*Exercise objective*. Exactly the lines from the one containing "theorem stowed_eq (l" through the end of the data below are to be reproduced, and nothing besides them.

Collected data
# # # # #

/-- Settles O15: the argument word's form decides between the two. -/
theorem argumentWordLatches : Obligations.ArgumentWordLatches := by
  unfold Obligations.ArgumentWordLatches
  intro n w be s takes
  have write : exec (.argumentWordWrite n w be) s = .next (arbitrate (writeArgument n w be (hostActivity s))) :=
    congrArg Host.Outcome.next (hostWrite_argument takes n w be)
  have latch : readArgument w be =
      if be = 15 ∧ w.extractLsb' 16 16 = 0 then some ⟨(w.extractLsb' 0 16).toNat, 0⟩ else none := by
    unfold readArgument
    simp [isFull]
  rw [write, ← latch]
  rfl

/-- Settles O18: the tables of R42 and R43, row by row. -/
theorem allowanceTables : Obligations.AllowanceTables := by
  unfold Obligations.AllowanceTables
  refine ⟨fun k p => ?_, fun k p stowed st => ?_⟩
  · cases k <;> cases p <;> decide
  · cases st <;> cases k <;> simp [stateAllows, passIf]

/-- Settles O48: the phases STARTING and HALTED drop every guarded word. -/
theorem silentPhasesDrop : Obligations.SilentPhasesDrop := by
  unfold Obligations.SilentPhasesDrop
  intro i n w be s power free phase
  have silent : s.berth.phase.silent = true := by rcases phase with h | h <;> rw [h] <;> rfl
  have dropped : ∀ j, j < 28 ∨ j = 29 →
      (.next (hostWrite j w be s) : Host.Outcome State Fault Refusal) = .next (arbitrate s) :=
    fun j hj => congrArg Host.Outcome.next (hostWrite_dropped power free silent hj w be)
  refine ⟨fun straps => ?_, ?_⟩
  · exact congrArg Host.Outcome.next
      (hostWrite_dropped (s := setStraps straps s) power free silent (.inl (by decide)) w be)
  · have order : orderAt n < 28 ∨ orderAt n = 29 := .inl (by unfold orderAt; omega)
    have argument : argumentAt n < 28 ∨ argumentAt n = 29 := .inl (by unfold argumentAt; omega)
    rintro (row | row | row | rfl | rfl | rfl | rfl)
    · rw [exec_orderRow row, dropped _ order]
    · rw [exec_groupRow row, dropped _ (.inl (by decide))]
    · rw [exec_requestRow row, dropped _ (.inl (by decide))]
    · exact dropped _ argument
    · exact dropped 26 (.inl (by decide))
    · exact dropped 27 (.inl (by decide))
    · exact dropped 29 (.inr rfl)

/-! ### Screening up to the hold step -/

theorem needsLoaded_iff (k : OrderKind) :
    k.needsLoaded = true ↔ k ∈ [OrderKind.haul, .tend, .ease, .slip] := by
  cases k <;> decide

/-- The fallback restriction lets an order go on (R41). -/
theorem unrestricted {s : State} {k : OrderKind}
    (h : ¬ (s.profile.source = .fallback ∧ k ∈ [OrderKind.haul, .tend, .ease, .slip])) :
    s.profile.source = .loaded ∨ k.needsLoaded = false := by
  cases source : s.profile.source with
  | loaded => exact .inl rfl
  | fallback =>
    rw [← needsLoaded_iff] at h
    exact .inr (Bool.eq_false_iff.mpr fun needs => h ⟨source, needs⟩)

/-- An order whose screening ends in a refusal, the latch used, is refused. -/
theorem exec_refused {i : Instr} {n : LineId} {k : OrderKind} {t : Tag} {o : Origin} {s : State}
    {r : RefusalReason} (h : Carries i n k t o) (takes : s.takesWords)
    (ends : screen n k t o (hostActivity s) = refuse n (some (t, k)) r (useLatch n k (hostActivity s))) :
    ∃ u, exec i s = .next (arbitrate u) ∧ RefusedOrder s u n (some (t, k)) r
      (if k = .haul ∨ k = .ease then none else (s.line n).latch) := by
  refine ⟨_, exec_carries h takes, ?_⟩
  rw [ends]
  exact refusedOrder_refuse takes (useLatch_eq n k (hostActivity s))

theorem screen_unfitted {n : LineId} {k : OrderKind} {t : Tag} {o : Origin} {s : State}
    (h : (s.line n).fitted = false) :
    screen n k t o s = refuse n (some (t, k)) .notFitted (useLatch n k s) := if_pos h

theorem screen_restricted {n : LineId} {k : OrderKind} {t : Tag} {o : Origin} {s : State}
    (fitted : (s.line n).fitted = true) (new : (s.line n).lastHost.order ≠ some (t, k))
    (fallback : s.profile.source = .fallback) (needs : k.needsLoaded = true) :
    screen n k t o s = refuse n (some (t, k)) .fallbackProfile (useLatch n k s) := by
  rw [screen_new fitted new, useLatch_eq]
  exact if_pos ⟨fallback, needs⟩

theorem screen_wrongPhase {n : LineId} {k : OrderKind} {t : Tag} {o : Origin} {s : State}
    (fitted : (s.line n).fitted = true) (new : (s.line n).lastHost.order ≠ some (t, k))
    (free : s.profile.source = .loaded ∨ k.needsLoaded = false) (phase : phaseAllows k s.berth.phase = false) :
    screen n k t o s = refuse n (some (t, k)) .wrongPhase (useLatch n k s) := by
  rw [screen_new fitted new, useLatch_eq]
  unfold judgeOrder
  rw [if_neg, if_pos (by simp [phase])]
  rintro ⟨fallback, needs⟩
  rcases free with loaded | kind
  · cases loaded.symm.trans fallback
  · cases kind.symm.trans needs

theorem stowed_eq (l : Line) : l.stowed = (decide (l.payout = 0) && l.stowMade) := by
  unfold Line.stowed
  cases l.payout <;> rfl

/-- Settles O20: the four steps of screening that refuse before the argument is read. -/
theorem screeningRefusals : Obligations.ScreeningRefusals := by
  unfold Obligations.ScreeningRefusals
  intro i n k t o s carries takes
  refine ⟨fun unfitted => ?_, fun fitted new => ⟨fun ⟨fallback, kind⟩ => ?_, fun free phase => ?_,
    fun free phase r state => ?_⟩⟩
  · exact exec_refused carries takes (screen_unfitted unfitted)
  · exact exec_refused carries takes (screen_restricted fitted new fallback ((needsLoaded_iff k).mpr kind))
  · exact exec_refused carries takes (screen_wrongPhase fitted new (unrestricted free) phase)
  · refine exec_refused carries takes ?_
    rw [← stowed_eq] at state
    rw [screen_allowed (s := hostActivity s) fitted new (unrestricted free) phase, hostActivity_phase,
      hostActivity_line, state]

# # # # #

*Solution to this problem*.
theorem stowed_eq (l : Line) : l.stowed = (decide (l.payout = 0) && l.stowMade) := by
  unfold Line.stowed
  cases l.payout <;> rfl

/-- Settles O20: the four steps of screening that refuse before the argument is read. -/
theorem screeningRefusals : Obligations.ScreeningRefusals := by
  unfold Obligations.ScreeningRefusals
  intro i n k t o s carries takes
  refine ⟨fun unfitted => ?_, fun fitted new => ⟨fun ⟨fallback, kind⟩ => ?_, fun free phase => ?_,
    fun free phase r state => ?_⟩⟩
  · exact exec_refused carries takes (screen_unfitted unfitted)
  · exact exec_refused carries takes (screen_restricted fitted new fallback ((needsLoaded_iff k).mpr kind))
  · exact exec_refused carries takes (screen_wrongPhase fitted new (unrestricted free) phase)
  · refine exec_refused carries takes ?_
    rw [← stowed_eq] at state
    rw [screen_allowed (s := hostActivity s) fitted new (unrestricted free) phase, hostActivity_phase,
      hostActivity_line, state]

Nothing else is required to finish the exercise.